Из событий, которые могут быть тебе интересны - выход в свет книги Лойфмана. Я не хочу останавливаться ни на содержании, ни на качестве его поэзии, ибо черты подонка занимают в его личности гораздо большее место, чем одаренность. Чтобы заметить это, не надо вдаваться в подробности его словотворчества. Достаточно взглянуть на обложку, где под шапкой ?Воскресение ненависти? в виде кающейся грешницы изображена дебелая баба, молитвенно вздымающая к небесам кухонно упитанные десницы. Новоявленная Магдалина сидит, в чем мать родила, на берегу ( похоже, тельавивского пляжа), ягодицами прижимаясь к пяткам так, чтобы публично засвидетельствовать, что аппетитные выпуклости есть не только у Чичелины. Желание Лойфмана привлечь внимание читателя к своей духовной продукции подобной рекламой с коммерческой точки зрения было бы допустимо, если бы не пикантное но...Дело в том, что на обложке со стопроцентным геометрическим подобием изображена Пусик - его собственная жена.

Второе событие и более важное и более приятное. В журнале ?11? опубликован Семен Рубда. Прошел ровно год после того, как стихи Семена попали на стол главному редактору этого журнала. Семен за этот период успел поменять в Москве квартиру, поработать в Югославии таксистом, побывать в Германии.

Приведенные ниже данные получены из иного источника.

/-- A redirection adds copies to spare rows, or the bit that failed to the row itself. -/
theorem State.redirectTo_spec (w b : Nat) (l : List Nat) (s : State) :
    (s.redirectTo w b l).pending = s.pending ∧ (s.redirectTo w b l).tb = s.tb ∧
    ∃ m, (s.redirectTo w b l).nv.rows = addRows m s.nv.rows := by
  induction l generalizing s with
  | nil => exact State.leaveRow_spec s w b
  | cons i l ih =>
    obtain ⟨h1, h2, m, h3⟩ := State.copyRow_spec s w b i (entryFor w)
    unfold State.redirectTo
    dsimp only
    split
    · rw [(kept_eq (State.record_kept _ _ _ _ _ _)).1, (kept_eq (State.record_kept _ _ _ _ _ _)).2.1,
        (kept_eq (State.record_kept _ _ _ _ _ _)).2.2]
      exact ⟨h1, h2, m, h3⟩
    · obtain ⟨k1, k2, n, k3⟩ := ih (s.copyRow w b i (entryFor w))
      exact ⟨k1.trans h1, k2.trans h2, m ++ n, by rw [k3, h3, addRows_append]⟩

theorem State.cutRow_spec (s : State) (w b : Nat) (e : BitVec 15) :
    (s.cutRow w b e).pending = s.pending ∧ (s.cutRow w b e).tb = s.tb ∧
    ∃ m, (s.cutRow w b e).nv.rows = addRows m s.nv.rows := by
  unfold State.cutRow
  split
  · exact ⟨rfl, rfl, [], rfl⟩
  · exact State.copyRow_spec s w b _ _

/-- Power-on clears the timebase; queue and fuse array stay. -/
theorem State.coldStart_spec (s : State) :
    s.coldStart.pending = s.pending ∧ s.coldStart.nv.rows = s.nv.rows := by
  simp [State.coldStart, State.coldNv]

theorem State.cellarUp_spec (s : State) :
    s.cellarUp.pending = s.pending ∧ s.cellarUp.nv.rows = s.nv.rows := by
  simp [State.cellarUp]

theorem State.judgeSupplies_spec (s : State) :
    s.judgeSupplies.pending = s.pending ∧ s.judgeSupplies.nv.rows = s.nv.rows := by
  unfold State.judgeSupplies
  dsimp only
  have e := fun t : State => kept_eq (State.endFail_kept t)
  have b := fun t : State => kept_eq (State.beginFail_kept t)
  (repeat' split) <;> simp [State.coldStart_spec, e, b]

/-- One tick: TB advances by one, queue and fuse array stay. -/
theorem State.tmrTick_spec (s : State) :
    s.tmrTick.pending = s.pending ∧ s.tmrTick.tb = s.tb + 1 ∧ s.tmrTick.nv.rows = s.nv.rows := by
  have h1 := kept_eq (State.takeDues_kept s)
  have h2 := fun t : State => kept_eq (foldl_kept State.stepTimer (fun a x => State.stepTimer_kept a x)
    (s.takeDues.tmr.timers.map Prod.fst) t)
  unfold State.tmrTick
  simp [h1, h2]

theorem State.tick_spec (s : State) :
    s.tick.pending = s.pending ∧ s.tick.tb = (if s.ticking then s.tb + 1 else s.tb) ∧
    s.tick.nv.rows = s.nv.rows := by
  unfold State.tick
  have h := kept_eq (State.servePorts_kept s.tmrTick)
  have f := fun t : State => kept_eq (State.fieldBound_kept t)
  have b := fun t : State => kept_eq (State.serveBoxes_kept t)
  (repeat' split) <;> simp [h, f, b, State.tmrTick_spec]

end Sys2Proof.Machine
end

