-- ==== Sys2Proof/Tests/Slice0.lean ====
section
/-! SUPPORT. Tests of this model: a term that each check of `WellFormed` refuses, small runs whose
results the manual states, and for every statement states and operands that meet its hypotheses. -/

namespace Sys2Proof.Tests

set_option Elab.async false

open Machine

/-! ### Well-formedness: one ill-formed term for each check -/

/-- Header of a request outside a session, from the service port. -/
def h0 : Hdr := { origin := .usb, session := 0, tag := 7, seq := 1, epoch := 1, staged := false }

/-- Header of a request of session 1. -/
def h1 : Hdr := { h0 with session := 1 }

theorem test_ill_body : (Instr.calFull h1 (List.replicate 1005 0#8)).ill = some .body := by
  decide +kernel
theorem test_ill_frame : (Instr.sdata 0 (List.replicate 129 0#8)).ill = some .frame := by
  decide +kernel
theorem test_ill_site : (Instr.evaluation 0 [5, 960]).ill = some .site := by decide
theorem test_ill_port : (Instr.sagRideThrough 0 96).ill = some .port := by decide
theorem test_ill_data : (Instr.debugWrite h1 0 1 0 (List.replicate 993 0#8)).ill = some .data := by
  decide +kernel
theorem test_ill_share : (Instr.disagreement 2000 1000001 0).ill = some .share := by decide
theorem test_ill_signal :
    (Instr.conversionResult 0 { sig := 36000001, coef := none }).ill = some .signal := by
  decide
theorem test_wf_charged : Instr.charged.wf = true := by decide

/-- No row of the table gives bits. -/
theorem test_no_word_spells_a_command : decodeTableWord 16 0 = none := rfl

/-! ### Steps -/

/-- What a step gives. -/
def after (c : Instr) (s : State) : State := nextState (exec c s) s

theorem test_reset_idles_one_tick : ∃ t, step State.reset = .next t ∧ t.tb = 1 := ⟨_, rfl, rfl⟩

theorem test_step_takes_the_front_command :
    ∃ t, step { State.reset with pending := [.charged, .silence] } = .next t ∧
      t.pending = [.silence] ∧ t.pwr.charged = true := ⟨_, rfl, rfl, rfl⟩


/-! ### States that the statements are about -/

/-- The result of an admitted request: the state with its cache entry. -/
def adm (s : State) (h : Hdr) (k : Kind) : State := ((admission s h k).map Prod.fst).getD s

/-- The request is admitted as operation `n`. -/
def ad (s : State) (h : Hdr) (k : Kind) (n : Nat) : Bool := (admission s h k).map Prod.snd == some n

/-- `ad` is the hypothesis of the statements about a mailbox command, with `adm` for its state. -/
theorem admit_of_ad {s : State} {h : Hdr} {k : Kind} {n : Nat} (e : ad s h k n = true) :
    admission s h k = some (adm s h k, n) := by
  unfold ad at e
  unfold adm
  cases x : admission s h k with
  | none => rw [x] at e; exact absurd e (by simp)
  | some p => rw [x] at e; simp at e; subst e; rfl

/-- Session 1 open for the service port. -/
def sess (s : State) : State :=
  s.setSession 1 (some { origin := .usb, challenge := none, highest := none, cache := [], lastAt := 0 })

/-- The device after reset with session 1 open. -/
def s0 : State := sess .reset

/-- The same at tick `n`. -/
def at_ (n : Nat) (s : State) : State := { s with tb := n }

/-- An instance that the host may reset, on engine 0. -/
def inst0 : InstImg :=
  { num := 0, type := 1, auto := false, hostreset := true, word := 0x80000000, home := 0, rank := 0,
    ride := 0, binds := [], pars := [] }

/-- A room with a delay site, a long delay unit and a port that reads input 0. -/
def room0 : RoomImg :=
  { iroom := 0, mirrored := false, mroom := 0xFF, hold := 1, depth := 1,
    sites := [{ site := 0, mode := .ondly, start := false, table := 0, delay := 3, in0 := .port 0,
                in1 := .const false, in2 := .const false, in3 := .const false }],
    ports := [{ port := 0, demand := false, ride := 10, source := .input 0 }],
    latches := [{ latch := 0, demand := false, site := 0 }],
    lds := [{ unit := 0, offDelay := false, time := 2, input := .port 0 }] }

/-- Converter 0 in CONTINUOUS mode with one list entry. -/
def conv0 : ConvImg := { conv := 0, cfg := 0x101, list := [], chans := [] }

def fab0 : FabricImg :=
  { fabric := 1, role := 0, master := 0, standby := 1, ports := [1, 1, 1, 1],
    maps := [{ uid := 0, node := 3 }, { uid := 5, node := 4 }], produced := [], consumed := [] }

/-- A small image: every output used, every input in DIRECT mode. -/
def img0 : Image :=
  { hdr := { signed := false, keyslot := 0, sealCode := 0, spare := 1, gen := 1, len := 132,
             nsect := 0, shadow := 10, name := [] },
    frameCfg := 0xC800, gthr := 0xC0A0, silence := 1000, engCmp := 0x01F40001,
    icfg := List.replicate 192 0, src := 0, pole := 0, sonly := 0,
    ocfg := List.replicate 64 0x80000000, osrca := [], osrcb := [],
    ccfg := [3, 4], convs := [conv0], timers := [], rooms := [room0], insts := [inst0], sfuncs := [],
    axes := [], trigs := [], fabric := some fab0, porch := none }

/-- The device with session 1 open runs that image, its field side too. -/
def s1 : State := { s0 with cfg := { s0.cfg with image := some img0 },
                            fld := { s0.fld with cfg := img0.fieldCfg, pulseCfg := img0.fieldCfg } }

/-! ### Witnesses: steps, the queue and mailboxes -/

/-- The device after CELLAR fell. -/
def dead : State := { State.reset with pwr := { Pwr.reset with cellarFell := true } }

/-- Hypotheses of StepRunsFrontCommand, EveryStepGoesOn, QueueIsFirstInFirstOut. -/
theorem witness_StepRunsFrontCommand :
    { State.reset with pending := [.charged, .ready] }.pending = .charged :: [.ready] ∧
    State.reset.pending = [] ∧ State.reset.ticking = true ∧ dead.pending = [] ∧
    dead.ticking = false ∧ dead.alive = false := by
  decide +kernel

theorem witness_QueueIsFirstInFirstOut :
    ∃ t, step { State.reset with pending := [.charged, .ready] } = .next t := ⟨_, rfl⟩

set_option maxRecDepth 10000 in
theorem witness_BlownFusesStayBlown :
    let s := { State.reset with pending := [.charged] }
    Blown (fun _ => 0#32) s ∧ ∃ t, step s = .next t :=
  ⟨⟨by decide +kernel, fun _ => BitVec.zero_and⟩, _, rfl⟩

theorem witness_TablesStayCanonical : Canonical State.reset ∧ ∃ t, step State.reset = .next t :=
  ⟨by unfold Canonical FieldTables LogicTables PorchTables; decide +kernel, _, rfl⟩

theorem witness_CommandsKeepTheTimebase : ∃ t, exec .charged State.reset = .next t := ⟨_, rfl⟩

/-- A held response of session `k`, and the device with `n` of them. -/
def boxOf (k : Nat) : Box := { session := k, out := .mailbox .usb [] }
def boxed (n k : Nat) (s : State) : State :=
  { s with por := { s.por with boxes := List.replicate n (boxOf k) } }

/-- Session 1 of the service port, with `n` commands in its cache, the oldest ended or none. -/
def sessOf (n : Nat) (ended : Bool) : Session :=
  let e (k : Nat) : CacheEntry :=
    { tag := BitVec.ofNat 32 k, seq := BitVec.ofNat 32 k, opcode := 0x40,
      done := if ended && k == 0 then some (1, []) else none, op := k }
  { origin := .usb, challenge := none, highest := some n, lastAt := 0, cache := ((List.range n).map e).reverse }
def withSess (v : Session) : State := s0.setSession 1 (some v)

/-- A request of session 1 with a SEQUENCE, and the same from another sender. -/
def hSeq (n : Nat) : Hdr := { h1 with seq := BitVec.ofNat 32 n }
def hOther (n : Nat) : Hdr := { hSeq n with origin := .udp 1 2 }

theorem witness_NoCommandWithoutItsSession :
    requestOf (.engineSplit h0 [0]) = some (h0, operate 0x40, true) ∧
    State.reset.porchUp = true ∧ State.reset.noBox h0.session = false ∧
    Denied State.reset h0 (operate 0x40) ∧ Denied State.reset h1 (observe 0x01 true) ∧
    Denied (withSess (sessOf 3 false)) (hOther 9) (operate 0x40) ∧
    (boxed 16 0 s0).porchUp = true ∧ 16 ≤ (boxed 16 0 s0).por.boxes.length ∧
    8 ≤ ((boxed 8 1 s0).por.boxes.filter fun x => x.session == h1.session.toNat).length := by
  refine ⟨rfl, by decide +kernel, by decide +kernel, by simp [Denied, h0, operate], ?_, ?_,
    by decide +kernel, by decide +kernel, by decide +kernel⟩
  · have e : State.reset.session 1 = none := by decide +kernel
    simp [Denied, h1, h0, e]
  · have e : (withSess (sessOf 3 false)).session 1 = some (sessOf 3 false) := by decide +kernel
    have o : (sessOf 3 false).origin ≠ .udp 1 2 := by decide
    have j : Judged (sessOf 3 false) (hOther 9) := by
      refine .inr ⟨fun n e => ?_, .inl (by decide)⟩
      have : (3 : Nat) = n := by simpa [sessOf] using e
      subst this; decide
    unfold Denied
    rw [if_neg (by decide), show (hOther 9).session.toNat = 1 from rfl, e]
    exact ⟨.inl o, j⟩

theorem witness_SealAndBodyAreJudgedInOrder :
    requestOf (.imageEnd h1 [1]) = some (h1, engineer 0x22, false) ∧
    (entered s0 h1 (engineer 0x22)).isSome = true ∧ s0.cfg.sealNow = 0 ∧
    (let u := { s0 with cfg := { s0.cfg with sealNow := 1 } }
     (entered u h1 (engineer 0x22)).isSome = true ∧ u.cfg.sealNow ≠ 0) := by decide +kernel

/-- Session 1 with one ended command in its cache. -/
def cached : State := s0.setSession 1 (some { origin := .usb, challenge := none, highest := some 1, lastAt := 0, cache := [{ tag := 7, seq := 1, opcode := 0x40, done := some (1, []), op := 1 }] })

Видимо время в Израиле движется много медленнее, чем в других странах. Незатейливый, терпеливо перетирающий колючки, восточный орнамент. И такую, вполне понятную абстракцию, многие эмреповцы именуют бюрократизмом - словом активно-воинствующим, социальным, но, к сожалению, взятым совсем из иного мира. Целый год я терпеливо напоминал главному редактору журнала ?11? господину Мануилу Нудману о существовании в его редакционном столе стихов Семена Рубды. В его голосе, в его ответах я ощущал, что человек этот сохранил и под израильским солнцем галутную особенность - подозревать в каждом мелочную расчетливость. ?Не рассказывай сказки, - думал он, - тебя интересует не столько твой друг, сколько ты сам?... В том же редакционном столе лежали и мои стихи. О них я даже не заикался. Это тоже галутная болезнь - сверх щепетильность. Последний раз я позвонил этому человеку в середине июля и снова напомнил о моем друге Семене Рубде. Ответ: ?И вы, и Семен Рубда уже набраны. Ваши стихи пойдут в одном номере. Позвоните мне в сентябре?. Я искренне поблагодарил его. Не скрываю - мне хотелось быть опубликованным в одной подборке со стихами моего лучшего друга. А кому не хотелось бы? Тем более, что все это связано с такими воспоминаниями прошлого, которые неповторимы для нас, эмреполвцев, и в подобных случаях важны, прежде всего, своей мистической значимостью... В середине августа, случайно перелистывая 22-ой номер журнала ?11?, обнаруживаю стихотворение Семена, выделяющееся из всего остального материала эстетически отшлифованным одиночеством. Признаюсь, что моя радость по этому поводу была половинчатой. Своих стихов я, к сожалению, не обнаружил. Таким вот совершенно садистским способом решил отомстить мне господин Мануил Нудман за мою вполне законную и оправданную в наших эмреповских обстоятельствах назойливость. В моих руках два экземпляра ?11?. Один я немедленно отправляю Семену, второй - тебе. Тебе, потому что история Семена, как поэта, коренным образом связана с Днепропетровском и, думается - с твоим влиянием на его творчество.